## Records supplied:
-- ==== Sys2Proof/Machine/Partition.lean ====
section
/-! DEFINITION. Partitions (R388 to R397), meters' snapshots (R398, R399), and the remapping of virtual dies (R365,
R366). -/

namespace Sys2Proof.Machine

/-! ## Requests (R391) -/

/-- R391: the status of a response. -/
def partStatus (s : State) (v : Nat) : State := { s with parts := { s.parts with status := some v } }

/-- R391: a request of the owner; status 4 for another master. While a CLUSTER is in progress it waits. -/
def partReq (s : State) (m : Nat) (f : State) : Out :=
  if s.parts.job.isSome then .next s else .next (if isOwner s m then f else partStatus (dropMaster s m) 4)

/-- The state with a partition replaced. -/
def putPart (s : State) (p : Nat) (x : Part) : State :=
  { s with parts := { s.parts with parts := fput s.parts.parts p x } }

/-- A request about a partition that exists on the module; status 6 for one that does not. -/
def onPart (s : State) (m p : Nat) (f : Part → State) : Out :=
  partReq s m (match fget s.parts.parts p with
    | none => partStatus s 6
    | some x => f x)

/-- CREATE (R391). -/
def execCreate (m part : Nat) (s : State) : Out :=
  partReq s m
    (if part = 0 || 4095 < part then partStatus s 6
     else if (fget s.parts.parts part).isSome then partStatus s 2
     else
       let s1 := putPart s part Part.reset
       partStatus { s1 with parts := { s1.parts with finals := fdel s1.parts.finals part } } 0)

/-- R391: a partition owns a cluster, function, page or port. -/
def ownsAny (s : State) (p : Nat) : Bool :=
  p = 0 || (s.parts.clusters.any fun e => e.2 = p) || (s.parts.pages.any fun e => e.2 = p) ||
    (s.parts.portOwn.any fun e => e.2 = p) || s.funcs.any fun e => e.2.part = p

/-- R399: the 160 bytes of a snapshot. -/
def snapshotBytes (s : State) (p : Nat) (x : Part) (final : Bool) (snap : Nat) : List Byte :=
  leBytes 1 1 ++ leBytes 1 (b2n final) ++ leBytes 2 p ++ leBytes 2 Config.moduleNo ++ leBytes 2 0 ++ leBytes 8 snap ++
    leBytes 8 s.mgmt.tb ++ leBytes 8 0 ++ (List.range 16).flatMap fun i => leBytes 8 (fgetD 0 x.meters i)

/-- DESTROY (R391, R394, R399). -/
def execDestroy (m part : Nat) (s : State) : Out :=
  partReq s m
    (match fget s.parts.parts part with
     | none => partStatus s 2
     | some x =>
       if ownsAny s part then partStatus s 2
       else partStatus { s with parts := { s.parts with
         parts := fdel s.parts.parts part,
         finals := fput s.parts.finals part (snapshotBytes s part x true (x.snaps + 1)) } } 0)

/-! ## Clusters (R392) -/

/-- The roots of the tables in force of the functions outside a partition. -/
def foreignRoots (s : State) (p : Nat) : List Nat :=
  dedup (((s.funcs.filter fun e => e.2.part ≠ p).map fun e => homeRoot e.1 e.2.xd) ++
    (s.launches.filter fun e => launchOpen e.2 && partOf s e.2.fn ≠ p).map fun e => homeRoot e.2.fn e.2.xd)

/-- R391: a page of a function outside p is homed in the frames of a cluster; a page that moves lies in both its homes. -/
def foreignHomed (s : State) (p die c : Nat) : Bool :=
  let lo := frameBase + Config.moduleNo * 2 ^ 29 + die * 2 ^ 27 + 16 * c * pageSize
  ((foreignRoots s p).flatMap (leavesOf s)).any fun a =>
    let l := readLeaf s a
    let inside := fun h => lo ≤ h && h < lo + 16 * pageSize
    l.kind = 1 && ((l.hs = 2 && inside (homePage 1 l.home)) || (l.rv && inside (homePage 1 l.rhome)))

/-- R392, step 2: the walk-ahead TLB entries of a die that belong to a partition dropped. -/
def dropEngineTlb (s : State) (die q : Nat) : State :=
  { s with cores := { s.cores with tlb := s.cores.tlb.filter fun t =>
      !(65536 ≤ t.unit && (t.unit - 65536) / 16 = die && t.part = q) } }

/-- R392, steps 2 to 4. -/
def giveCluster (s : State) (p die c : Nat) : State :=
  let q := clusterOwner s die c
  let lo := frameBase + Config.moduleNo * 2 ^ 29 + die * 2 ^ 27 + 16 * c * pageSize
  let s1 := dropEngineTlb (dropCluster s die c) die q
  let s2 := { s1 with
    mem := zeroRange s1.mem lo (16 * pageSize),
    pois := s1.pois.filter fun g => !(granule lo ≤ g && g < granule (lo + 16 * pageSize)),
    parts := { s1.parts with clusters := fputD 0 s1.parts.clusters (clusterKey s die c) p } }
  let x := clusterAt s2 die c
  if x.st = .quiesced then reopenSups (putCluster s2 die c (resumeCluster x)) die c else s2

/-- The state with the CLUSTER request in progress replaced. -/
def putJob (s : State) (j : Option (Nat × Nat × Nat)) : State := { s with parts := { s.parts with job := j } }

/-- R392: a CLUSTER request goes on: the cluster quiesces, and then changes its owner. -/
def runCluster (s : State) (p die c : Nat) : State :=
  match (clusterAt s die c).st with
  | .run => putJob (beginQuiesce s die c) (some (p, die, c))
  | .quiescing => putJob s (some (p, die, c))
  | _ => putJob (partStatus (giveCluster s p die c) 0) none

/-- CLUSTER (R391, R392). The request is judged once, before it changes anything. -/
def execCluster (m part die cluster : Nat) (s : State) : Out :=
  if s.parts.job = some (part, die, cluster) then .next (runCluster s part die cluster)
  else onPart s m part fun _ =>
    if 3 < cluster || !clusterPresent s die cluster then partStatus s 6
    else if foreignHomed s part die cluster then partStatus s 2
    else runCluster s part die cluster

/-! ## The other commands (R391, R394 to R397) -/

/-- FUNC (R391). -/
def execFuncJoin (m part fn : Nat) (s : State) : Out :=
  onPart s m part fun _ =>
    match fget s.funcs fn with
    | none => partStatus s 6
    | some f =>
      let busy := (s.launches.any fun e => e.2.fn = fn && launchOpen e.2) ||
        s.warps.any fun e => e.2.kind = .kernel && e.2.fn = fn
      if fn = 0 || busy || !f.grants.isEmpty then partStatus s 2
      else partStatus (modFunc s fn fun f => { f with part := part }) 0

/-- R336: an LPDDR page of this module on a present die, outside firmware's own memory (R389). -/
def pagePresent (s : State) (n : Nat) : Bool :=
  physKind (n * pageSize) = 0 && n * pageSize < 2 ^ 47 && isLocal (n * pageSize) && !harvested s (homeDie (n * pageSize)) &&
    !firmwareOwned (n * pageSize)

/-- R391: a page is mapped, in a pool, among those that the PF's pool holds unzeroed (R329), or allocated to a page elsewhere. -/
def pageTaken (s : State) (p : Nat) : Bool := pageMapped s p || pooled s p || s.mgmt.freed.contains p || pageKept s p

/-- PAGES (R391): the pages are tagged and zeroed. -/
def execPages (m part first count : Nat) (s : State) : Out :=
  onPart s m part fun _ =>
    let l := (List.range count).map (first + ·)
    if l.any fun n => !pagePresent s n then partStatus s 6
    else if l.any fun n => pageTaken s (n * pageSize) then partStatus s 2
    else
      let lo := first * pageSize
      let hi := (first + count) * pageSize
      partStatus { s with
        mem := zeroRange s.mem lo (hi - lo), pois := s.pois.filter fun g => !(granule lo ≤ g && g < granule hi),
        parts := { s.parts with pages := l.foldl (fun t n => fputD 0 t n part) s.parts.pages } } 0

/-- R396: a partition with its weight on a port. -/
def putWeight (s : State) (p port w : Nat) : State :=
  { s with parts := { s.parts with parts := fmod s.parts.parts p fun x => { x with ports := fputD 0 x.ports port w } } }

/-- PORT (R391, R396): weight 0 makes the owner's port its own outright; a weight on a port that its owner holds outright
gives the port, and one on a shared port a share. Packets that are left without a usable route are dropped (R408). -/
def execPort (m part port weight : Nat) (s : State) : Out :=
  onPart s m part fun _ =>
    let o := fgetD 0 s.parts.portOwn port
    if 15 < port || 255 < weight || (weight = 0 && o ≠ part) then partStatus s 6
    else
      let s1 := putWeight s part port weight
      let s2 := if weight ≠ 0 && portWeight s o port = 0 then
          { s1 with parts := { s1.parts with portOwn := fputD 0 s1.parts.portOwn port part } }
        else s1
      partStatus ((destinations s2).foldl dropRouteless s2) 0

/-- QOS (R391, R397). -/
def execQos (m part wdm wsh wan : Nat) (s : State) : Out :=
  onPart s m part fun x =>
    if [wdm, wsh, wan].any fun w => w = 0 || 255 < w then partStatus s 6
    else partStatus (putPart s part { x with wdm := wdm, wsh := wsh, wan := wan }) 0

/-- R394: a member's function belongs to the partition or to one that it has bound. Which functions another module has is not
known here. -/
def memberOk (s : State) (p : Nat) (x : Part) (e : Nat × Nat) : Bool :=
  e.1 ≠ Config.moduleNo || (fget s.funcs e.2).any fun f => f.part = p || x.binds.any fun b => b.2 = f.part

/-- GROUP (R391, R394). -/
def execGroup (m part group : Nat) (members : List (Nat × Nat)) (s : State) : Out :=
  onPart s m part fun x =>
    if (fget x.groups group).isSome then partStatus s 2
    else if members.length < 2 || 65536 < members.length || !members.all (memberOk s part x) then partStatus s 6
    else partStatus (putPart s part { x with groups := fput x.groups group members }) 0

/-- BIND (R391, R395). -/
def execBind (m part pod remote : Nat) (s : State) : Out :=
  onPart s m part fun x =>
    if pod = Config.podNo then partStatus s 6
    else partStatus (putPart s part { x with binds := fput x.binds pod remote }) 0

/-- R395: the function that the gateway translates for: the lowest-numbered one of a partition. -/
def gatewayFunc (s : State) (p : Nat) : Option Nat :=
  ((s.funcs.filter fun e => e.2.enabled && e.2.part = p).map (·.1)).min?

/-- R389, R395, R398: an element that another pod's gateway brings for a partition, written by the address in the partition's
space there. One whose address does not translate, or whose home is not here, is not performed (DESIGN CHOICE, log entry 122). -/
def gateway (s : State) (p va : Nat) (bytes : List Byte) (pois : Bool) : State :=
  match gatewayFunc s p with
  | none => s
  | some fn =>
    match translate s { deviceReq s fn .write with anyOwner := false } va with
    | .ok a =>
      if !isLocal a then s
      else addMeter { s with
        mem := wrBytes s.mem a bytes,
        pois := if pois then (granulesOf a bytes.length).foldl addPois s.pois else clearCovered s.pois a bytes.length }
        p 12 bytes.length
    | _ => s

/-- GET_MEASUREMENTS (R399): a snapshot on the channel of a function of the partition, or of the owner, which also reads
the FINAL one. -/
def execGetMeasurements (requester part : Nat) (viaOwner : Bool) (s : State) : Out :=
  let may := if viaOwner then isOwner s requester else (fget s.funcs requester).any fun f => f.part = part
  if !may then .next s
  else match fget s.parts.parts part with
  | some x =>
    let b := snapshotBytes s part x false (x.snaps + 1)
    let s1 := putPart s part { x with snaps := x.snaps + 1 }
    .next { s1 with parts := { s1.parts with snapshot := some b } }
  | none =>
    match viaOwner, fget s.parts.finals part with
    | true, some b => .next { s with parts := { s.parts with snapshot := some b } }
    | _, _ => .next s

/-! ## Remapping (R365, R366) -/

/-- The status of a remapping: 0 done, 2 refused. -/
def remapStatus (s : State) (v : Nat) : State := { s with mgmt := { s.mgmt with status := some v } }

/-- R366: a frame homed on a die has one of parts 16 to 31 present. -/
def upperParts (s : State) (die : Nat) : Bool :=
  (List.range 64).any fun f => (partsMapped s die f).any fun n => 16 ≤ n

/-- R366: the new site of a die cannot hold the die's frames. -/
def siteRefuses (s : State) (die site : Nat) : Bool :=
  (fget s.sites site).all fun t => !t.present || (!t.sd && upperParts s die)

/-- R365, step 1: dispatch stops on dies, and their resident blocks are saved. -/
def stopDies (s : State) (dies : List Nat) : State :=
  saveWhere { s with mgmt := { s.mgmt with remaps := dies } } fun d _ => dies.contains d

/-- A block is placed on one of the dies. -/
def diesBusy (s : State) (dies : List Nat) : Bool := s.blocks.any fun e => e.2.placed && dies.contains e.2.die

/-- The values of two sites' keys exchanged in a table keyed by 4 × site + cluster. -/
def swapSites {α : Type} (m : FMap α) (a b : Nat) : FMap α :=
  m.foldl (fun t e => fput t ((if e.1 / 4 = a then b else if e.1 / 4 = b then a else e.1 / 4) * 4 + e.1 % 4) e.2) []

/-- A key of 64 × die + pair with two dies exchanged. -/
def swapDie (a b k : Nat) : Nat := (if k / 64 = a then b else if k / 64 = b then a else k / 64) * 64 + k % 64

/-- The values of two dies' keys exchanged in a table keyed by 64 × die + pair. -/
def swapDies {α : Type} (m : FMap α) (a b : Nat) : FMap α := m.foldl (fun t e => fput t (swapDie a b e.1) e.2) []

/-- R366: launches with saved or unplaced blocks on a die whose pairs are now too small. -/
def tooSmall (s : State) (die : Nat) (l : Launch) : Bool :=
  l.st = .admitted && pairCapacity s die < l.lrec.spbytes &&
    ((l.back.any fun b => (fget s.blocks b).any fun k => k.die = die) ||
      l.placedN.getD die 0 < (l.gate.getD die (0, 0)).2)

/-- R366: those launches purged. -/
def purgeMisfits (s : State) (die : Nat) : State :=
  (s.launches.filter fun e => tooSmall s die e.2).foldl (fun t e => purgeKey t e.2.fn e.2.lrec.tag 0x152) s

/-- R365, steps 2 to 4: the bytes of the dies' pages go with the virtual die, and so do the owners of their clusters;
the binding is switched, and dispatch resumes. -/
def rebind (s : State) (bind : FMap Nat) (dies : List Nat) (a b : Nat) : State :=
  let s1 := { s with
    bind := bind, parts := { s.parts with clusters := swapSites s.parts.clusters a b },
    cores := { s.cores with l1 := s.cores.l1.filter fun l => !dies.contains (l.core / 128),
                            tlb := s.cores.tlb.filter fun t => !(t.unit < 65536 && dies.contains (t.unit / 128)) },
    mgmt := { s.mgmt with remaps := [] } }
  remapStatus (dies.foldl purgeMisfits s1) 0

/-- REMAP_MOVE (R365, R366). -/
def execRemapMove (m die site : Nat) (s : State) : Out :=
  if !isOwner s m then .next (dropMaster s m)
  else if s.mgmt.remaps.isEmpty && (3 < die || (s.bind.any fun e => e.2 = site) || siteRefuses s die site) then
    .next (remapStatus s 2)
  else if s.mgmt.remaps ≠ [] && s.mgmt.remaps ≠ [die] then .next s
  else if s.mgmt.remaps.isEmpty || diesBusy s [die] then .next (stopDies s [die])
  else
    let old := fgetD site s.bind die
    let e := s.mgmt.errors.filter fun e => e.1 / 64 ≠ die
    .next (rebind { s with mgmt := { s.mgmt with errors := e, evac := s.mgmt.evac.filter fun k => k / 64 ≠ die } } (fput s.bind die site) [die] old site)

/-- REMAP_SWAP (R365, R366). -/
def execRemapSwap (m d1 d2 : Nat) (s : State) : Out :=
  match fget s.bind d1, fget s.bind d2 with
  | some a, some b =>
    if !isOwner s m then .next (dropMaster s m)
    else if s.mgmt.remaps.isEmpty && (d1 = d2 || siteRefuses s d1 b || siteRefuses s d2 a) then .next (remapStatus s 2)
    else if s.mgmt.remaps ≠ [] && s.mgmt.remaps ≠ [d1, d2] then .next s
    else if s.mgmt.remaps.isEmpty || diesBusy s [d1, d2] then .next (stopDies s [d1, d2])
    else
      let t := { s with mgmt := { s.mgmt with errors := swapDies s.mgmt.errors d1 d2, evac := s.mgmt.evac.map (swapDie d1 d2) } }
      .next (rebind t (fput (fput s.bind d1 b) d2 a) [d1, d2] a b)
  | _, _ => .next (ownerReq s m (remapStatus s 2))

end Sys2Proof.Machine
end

## Prompt:
Which lines above run from the one containing "def upperParts (s" down to the one containing "def tooSmall (s"? Repeat exactly those, both ends included, and nothing else.

## Solution to this exercise:
def upperParts (s : State) (die : Nat) : Bool :=
  (List.range 64).any fun f => (partsMapped s die f).any fun n => 16 ≤ n

/-- R366: the new site of a die cannot hold the die's frames. -/
def siteRefuses (s : State) (die site : Nat) : Bool :=
  (fget s.sites site).all fun t => !t.present || (!t.sd && upperParts s die)

/-- R365, step 1: dispatch stops on dies, and their resident blocks are saved. -/
def stopDies (s : State) (dies : List Nat) : State :=
  saveWhere { s with mgmt := { s.mgmt with remaps := dies } } fun d _ => dies.contains d

/-- A block is placed on one of the dies. -/
def diesBusy (s : State) (dies : List Nat) : Bool := s.blocks.any fun e => e.2.placed && dies.contains e.2.die

/-- The values of two sites' keys exchanged in a table keyed by 4 × site + cluster. -/
def swapSites {α : Type} (m : FMap α) (a b : Nat) : FMap α :=
  m.foldl (fun t e => fput t ((if e.1 / 4 = a then b else if e.1 / 4 = b then a else e.1 / 4) * 4 + e.1 % 4) e.2) []

/-- A key of 64 × die + pair with two dies exchanged. -/
def swapDie (a b k : Nat) : Nat := (if k / 64 = a then b else if k / 64 = b then a else k / 64) * 64 + k % 64

/-- The values of two dies' keys exchanged in a table keyed by 64 × die + pair. -/
def swapDies {α : Type} (m : FMap α) (a b : Nat) : FMap α := m.foldl (fun t e => fput t (swapDie a b e.1) e.2) []

/-- R366: launches with saved or unplaced blocks on a die whose pairs are now too small. -/
def tooSmall (s : State) (die : Nat) (l : Launch) : Bool :=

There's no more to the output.